▶ [Activity]: Each record is to be transcribed in full and exactly.
----
-- ==== Sys2Proof/Laws/Dispatch.lean ====
section
/-! SUPPORT. One equation per constructor: what `exec` of it is. -/

namespace Sys2Proof.Laws

open Sys2Proof Sys2Proof.Machine
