/-! ## State.modCore -/

@[simp] theorem modCore_plan (s : State) (c : Nat) (f : Core → Core) : (s.modCore c f).plan = s.plan := rfl
@[simp] theorem modCore_tick (s : State) (c : Nat) (f : Core → Core) : (s.modCore c f).tick = s.tick := rfl
@[simp] theorem modCore_draws (s : State) (c : Nat) (f : Core → Core) : (s.modCore c f).draws = s.draws := rfl
@[simp] theorem modCore_focus (s : State) (c : Nat) (f : Core → Core) : (s.modCore c f).focus = s.focus := rfl
@[simp] theorem modCore_defer (s : State) (c : Nat) (f : Core → Core) : (s.modCore c f).defer = s.defer := rfl
@[simp] theorem modCore_now (s : State) (c : Nat) (f : Core → Core) : (s.modCore c f).now = s.now := rfl
@[simp] theorem modCore_harts (s : State) (c : Nat) (f : Core → Core) : (s.modCore c f).harts = s.harts := rfl
@[simp] theorem modCore_cores (s : State) (c : Nat) (f : Core → Core) : (s.modCore c f).cores = put s.cores c (f (s.core c)) := rfl
@[simp] theorem modCore_pairs (s : State) (c : Nat) (f : Core → Core) : (s.modCore c f).pairs = s.pairs := rfl
@[simp] theorem modCore_ctxs (s : State) (c : Nat) (f : Core → Core) : (s.modCore c f).ctxs = s.ctxs := rfl
@[simp] theorem modCore_lastCtx (s : State) (c : Nat) (f : Core → Core) : (s.modCore c f).lastCtx = s.lastCtx := rfl
@[simp] theorem modCore_groups (s : State) (c : Nat) (f : Core → Core) : (s.modCore c f).groups = s.groups := rfl
@[simp] theorem modCore_nextGroup (s : State) (c : Nat) (f : Core → Core) : (s.modCore c f).nextGroup = s.nextGroup := rfl
@[simp] theorem modCore_launches (s : State) (c : Nat) (f : Core → Core) : (s.modCore c f).launches = s.launches := rfl
@[simp] theorem modCore_requests (s : State) (c : Nat) (f : Core → Core) : (s.modCore c f).requests = s.requests := rfl
@[simp] theorem modCore_nextLaunch (s : State) (c : Nat) (f : Core → Core) : (s.modCore c f).nextLaunch = s.nextLaunch := rfl
@[simp] theorem modCore_regs (s : State) (c : Nat) (f : Core → Core) : (s.modCore c f).regs = s.regs := rfl
@[simp] theorem modCore_wqueues (s : State) (c : Nat) (f : Core → Core) : (s.modCore c f).wqueues = s.wqueues := rfl
@[simp] theorem modCore_lastQueue (s : State) (c : Nat) (f : Core → Core) : (s.modCore c f).lastQueue = s.lastQueue := rfl
@[simp] theorem modCore_msis (s : State) (c : Nat) (f : Core → Core) : (s.modCore c f).msis = s.msis := rfl
@[simp] theorem modCore_jobs (s : State) (c : Nat) (f : Core → Core) : (s.modCore c f).jobs = s.jobs := rfl
@[simp] theorem modCore_nextJob (s : State) (c : Nat) (f : Core → Core) : (s.modCore c f).nextJob = s.nextJob := rfl
@[simp] theorem modCore_keeps (s : State) (c : Nat) (f : Core → Core) : (s.modCore c f).keeps = s.keeps := rfl
@[simp] theorem modCore_waiters (s : State) (c : Nat) (f : Core → Core) : (s.modCore c f).waiters = s.waiters := rfl
@[simp] theorem modCore_barrierTurn (s : State) (c : Nat) (f : Core → Core) : (s.modCore c f).barrierTurn = s.barrierTurn := rfl
@[simp] theorem modCore_colls (s : State) (c : Nat) (f : Core → Core) : (s.modCore c f).colls = s.colls := rfl
@[simp] theorem modCore_pit (s : State) (c : Nat) (f : Core → Core) : (s.modCore c f).pit = s.pit := rfl
@[simp] theorem modCore_passQ (s : State) (c : Nat) (f : Core → Core) : (s.modCore c f).passQ = s.passQ := rfl
@[simp] theorem modCore_passCur (s : State) (c : Nat) (f : Core → Core) : (s.modCore c f).passCur = s.passCur := rfl
@[simp] theorem modCore_psWait (s : State) (c : Nat) (f : Core → Core) : (s.modCore c f).psWait = s.psWait := rfl
@[simp] theorem modCore_psSeq (s : State) (c : Nat) (f : Core → Core) : (s.modCore c f).psSeq = s.psSeq := rfl
@[simp] theorem modCore_seals (s : State) (c : Nat) (f : Core → Core) : (s.modCore c f).seals = s.seals := rfl
@[simp] theorem modCore_mem (s : State) (c : Nat) (f : Core → Core) : (s.modCore c f).mem = s.mem := rfl
@[simp] theorem modCore_sides (s : State) (c : Nat) (f : Core → Core) : (s.modCore c f).sides = s.sides := rfl
@[simp] theorem modCore_errors (s : State) (c : Nat) (f : Core → Core) : (s.modCore c f).errors = s.errors := rfl
@[simp] theorem modCore_l2 (s : State) (c : Nat) (f : Core → Core) : (s.modCore c f).l2 = s.l2 := rfl
@[simp] theorem modCore_llc (s : State) (c : Nat) (f : Core → Core) : (s.modCore c f).llc = s.llc := rfl
@[simp] theorem modCore_dirty (s : State) (c : Nat) (f : Core → Core) : (s.modCore c f).dirty = s.dirty := rfl
@[simp] theorem modCore_ahosts (s : State) (c : Nat) (f : Core → Core) : (s.modCore c f).ahosts = s.ahosts := rfl
@[simp] theorem modCore_asids (s : State) (c : Nat) (f : Core → Core) : (s.modCore c f).asids = s.asids := rfl
@[simp] theorem modCore_hostRes (s : State) (c : Nat) (f : Core → Core) : (s.modCore c f).hostRes = s.hostRes := rfl
@[simp] theorem modCore_iommu (s : State) (c : Nat) (f : Core → Core) : (s.modCore c f).iommu = s.iommu := rfl
@[simp] theorem modCore_hbm (s : State) (c : Nat) (f : Core → Core) : (s.modCore c f).hbm = s.hbm := rfl
@[simp] theorem modCore_links (s : State) (c : Nat) (f : Core → Core) : (s.modCore c f).links = s.links := rfl
@[simp] theorem modCore_windows (s : State) (c : Nat) (f : Core → Core) : (s.modCore c f).windows = s.windows := rfl
@[simp] theorem modCore_watches (s : State) (c : Nat) (f : Core → Core) : (s.modCore c f).watches = s.watches := rfl
@[simp] theorem modCore_gates (s : State) (c : Nat) (f : Core → Core) : (s.modCore c f).gates = s.gates := rfl
@[simp] theorem modCore_trust (s : State) (c : Nat) (f : Core → Core) : (s.modCore c f).trust = s.trust := rfl
@[simp] theorem modCore_dieMap (s : State) (c : Nat) (f : Core → Core) : (s.modCore c f).dieMap = s.dieMap := rfl
@[simp] theorem modCore_pkg (s : State) (c : Nat) (f : Core → Core) : (s.modCore c f).pkg = s.pkg := rfl
@[simp] theorem modCore_powerLimit (s : State) (c : Nat) (f : Core → Core) : (s.modCore c f).powerLimit = s.powerLimit := rfl
@[simp] theorem modCore_permit (s : State) (c : Nat) (f : Core → Core) : (s.modCore c f).permit = s.permit := rfl
@[simp] theorem modCore_permitLanes (s : State) (c : Nat) (f : Core → Core) : (s.modCore c f).permitLanes = s.permitLanes := rfl
@[simp] theorem modCore_permitAt (s : State) (c : Nat) (f : Core → Core) : (s.modCore c f).permitAt = s.permitAt := rfl
@[simp] theorem modCore_replies (s : State) (c : Nat) (f : Core → Core) : (s.modCore c f).replies = s.replies := rfl
@[simp] theorem modCore_iommuFaults (s : State) (c : Nat) (f : Core → Core) : (s.modCore c f).iommuFaults = s.iommuFaults := rfl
----
▶ [Solution to the problem]:
-- ==== Sys2Proof/Laws/Dispatch.lean ====
section
/-! SUPPORT. One equation per constructor: what `exec` of it is. -/

namespace Sys2Proof.Laws

open Sys2Proof Sys2Proof.Machine
/-! ## State.modCore -/

@[simp] theorem modCore_plan (s : State) (c : Nat) (f : Core → Core) : (s.modCore c f).plan = s.plan := rfl
@[simp] theorem modCore_tick (s : State) (c : Nat) (f : Core → Core) : (s.modCore c f).tick = s.tick := rfl
@[simp] theorem modCore_draws (s : State) (c : Nat) (f : Core → Core) : (s.modCore c f).draws = s.draws := rfl
@[simp] theorem modCore_focus (s : State) (c : Nat) (f : Core → Core) : (s.modCore c f).focus = s.focus := rfl
@[simp] theorem modCore_defer (s : State) (c : Nat) (f : Core → Core) : (s.modCore c f).defer = s.defer := rfl
@[simp] theorem modCore_now (s : State) (c : Nat) (f : Core → Core) : (s.modCore c f).now = s.now := rfl
@[simp] theorem modCore_harts (s : State) (c : Nat) (f : Core → Core) : (s.modCore c f).harts = s.harts := rfl
@[simp] theorem modCore_cores (s : State) (c : Nat) (f : Core → Core) : (s.modCore c f).cores = put s.cores c (f (s.core c)) := rfl
@[simp] theorem modCore_pairs (s : State) (c : Nat) (f : Core → Core) : (s.modCore c f).pairs = s.pairs := rfl
@[simp] theorem modCore_ctxs (s : State) (c : Nat) (f : Core → Core) : (s.modCore c f).ctxs = s.ctxs := rfl
@[simp] theorem modCore_lastCtx (s : State) (c : Nat) (f : Core → Core) : (s.modCore c f).lastCtx = s.lastCtx := rfl
@[simp] theorem modCore_groups (s : State) (c : Nat) (f : Core → Core) : (s.modCore c f).groups = s.groups := rfl
@[simp] theorem modCore_nextGroup (s : State) (c : Nat) (f : Core → Core) : (s.modCore c f).nextGroup = s.nextGroup := rfl
@[simp] theorem modCore_launches (s : State) (c : Nat) (f : Core → Core) : (s.modCore c f).launches = s.launches := rfl
@[simp] theorem modCore_requests (s : State) (c : Nat) (f : Core → Core) : (s.modCore c f).requests = s.requests := rfl
@[simp] theorem modCore_nextLaunch (s : State) (c : Nat) (f : Core → Core) : (s.modCore c f).nextLaunch = s.nextLaunch := rfl
@[simp] theorem modCore_regs (s : State) (c : Nat) (f : Core → Core) : (s.modCore c f).regs = s.regs := rfl
@[simp] theorem modCore_wqueues (s : State) (c : Nat) (f : Core → Core) : (s.modCore c f).wqueues = s.wqueues := rfl
@[simp] theorem modCore_lastQueue (s : State) (c : Nat) (f : Core → Core) : (s.modCore c f).lastQueue = s.lastQueue := rfl
@[simp] theorem modCore_msis (s : State) (c : Nat) (f : Core → Core) : (s.modCore c f).msis = s.msis := rfl
@[simp] theorem modCore_jobs (s : State) (c : Nat) (f : Core → Core) : (s.modCore c f).jobs = s.jobs := rfl
@[simp] theorem modCore_nextJob (s : State) (c : Nat) (f : Core → Core) : (s.modCore c f).nextJob = s.nextJob := rfl
@[simp] theorem modCore_keeps (s : State) (c : Nat) (f : Core → Core) : (s.modCore c f).keeps = s.keeps := rfl
@[simp] theorem modCore_waiters (s : State) (c : Nat) (f : Core → Core) : (s.modCore c f).waiters = s.waiters := rfl
@[simp] theorem modCore_barrierTurn (s : State) (c : Nat) (f : Core → Core) : (s.modCore c f).barrierTurn = s.barrierTurn := rfl
@[simp] theorem modCore_colls (s : State) (c : Nat) (f : Core → Core) : (s.modCore c f).colls = s.colls := rfl
@[simp] theorem modCore_pit (s : State) (c : Nat) (f : Core → Core) : (s.modCore c f).pit = s.pit := rfl
@[simp] theorem modCore_passQ (s : State) (c : Nat) (f : Core → Core) : (s.modCore c f).passQ = s.passQ := rfl
@[simp] theorem modCore_passCur (s : State) (c : Nat) (f : Core → Core) : (s.modCore c f).passCur = s.passCur := rfl
@[simp] theorem modCore_psWait (s : State) (c : Nat) (f : Core → Core) : (s.modCore c f).psWait = s.psWait := rfl
@[simp] theorem modCore_psSeq (s : State) (c : Nat) (f : Core → Core) : (s.modCore c f).psSeq = s.psSeq := rfl
@[simp] theorem modCore_seals (s : State) (c : Nat) (f : Core → Core) : (s.modCore c f).seals = s.seals := rfl
@[simp] theorem modCore_mem (s : State) (c : Nat) (f : Core → Core) : (s.modCore c f).mem = s.mem := rfl
@[simp] theorem modCore_sides (s : State) (c : Nat) (f : Core → Core) : (s.modCore c f).sides = s.sides := rfl
@[simp] theorem modCore_errors (s : State) (c : Nat) (f : Core → Core) : (s.modCore c f).errors = s.errors := rfl
@[simp] theorem modCore_l2 (s : State) (c : Nat) (f : Core → Core) : (s.modCore c f).l2 = s.l2 := rfl
@[simp] theorem modCore_llc (s : State) (c : Nat) (f : Core → Core) : (s.modCore c f).llc = s.llc := rfl
@[simp] theorem modCore_dirty (s : State) (c : Nat) (f : Core → Core) : (s.modCore c f).dirty = s.dirty := rfl
@[simp] theorem modCore_ahosts (s : State) (c : Nat) (f : Core → Core) : (s.modCore c f).ahosts = s.ahosts := rfl
@[simp] theorem modCore_asids (s : State) (c : Nat) (f : Core → Core) : (s.modCore c f).asids = s.asids := rfl
@[simp] theorem modCore_hostRes (s : State) (c : Nat) (f : Core → Core) : (s.modCore c f).hostRes = s.hostRes := rfl
@[simp] theorem modCore_iommu (s : State) (c : Nat) (f : Core → Core) : (s.modCore c f).iommu = s.iommu := rfl
@[simp] theorem modCore_hbm (s : State) (c : Nat) (f : Core → Core) : (s.modCore c f).hbm = s.hbm := rfl
@[simp] theorem modCore_links (s : State) (c : Nat) (f : Core → Core) : (s.modCore c f).links = s.links := rfl
@[simp] theorem modCore_windows (s : State) (c : Nat) (f : Core → Core) : (s.modCore c f).windows = s.windows := rfl
@[simp] theorem modCore_watches (s : State) (c : Nat) (f : Core → Core) : (s.modCore c f).watches = s.watches := rfl
@[simp] theorem modCore_gates (s : State) (c : Nat) (f : Core → Core) : (s.modCore c f).gates = s.gates := rfl
@[simp] theorem modCore_trust (s : State) (c : Nat) (f : Core → Core) : (s.modCore c f).trust = s.trust := rfl
@[simp] theorem modCore_dieMap (s : State) (c : Nat) (f : Core → Core) : (s.modCore c f).dieMap = s.dieMap := rfl
@[simp] theorem modCore_pkg (s : State) (c : Nat) (f : Core → Core) : (s.modCore c f).pkg = s.pkg := rfl
@[simp] theorem modCore_powerLimit (s : State) (c : Nat) (f : Core → Core) : (s.modCore c f).powerLimit = s.powerLimit := rfl
@[simp] theorem modCore_permit (s : State) (c : Nat) (f : Core → Core) : (s.modCore c f).permit = s.permit := rfl
@[simp] theorem modCore_permitLanes (s : State) (c : Nat) (f : Core → Core) : (s.modCore c f).permitLanes = s.permitLanes := rfl
@[simp] theorem modCore_permitAt (s : State) (c : Nat) (f : Core → Core) : (s.modCore c f).permitAt = s.permitAt := rfl
@[simp] theorem modCore_replies (s : State) (c : Nat) (f : Core → Core) : (s.modCore c f).replies = s.replies := rfl
@[simp] theorem modCore_iommuFaults (s : State) (c : Nat) (f : Core → Core) : (s.modCore c f).iommuFaults = s.iommuFaults := rfl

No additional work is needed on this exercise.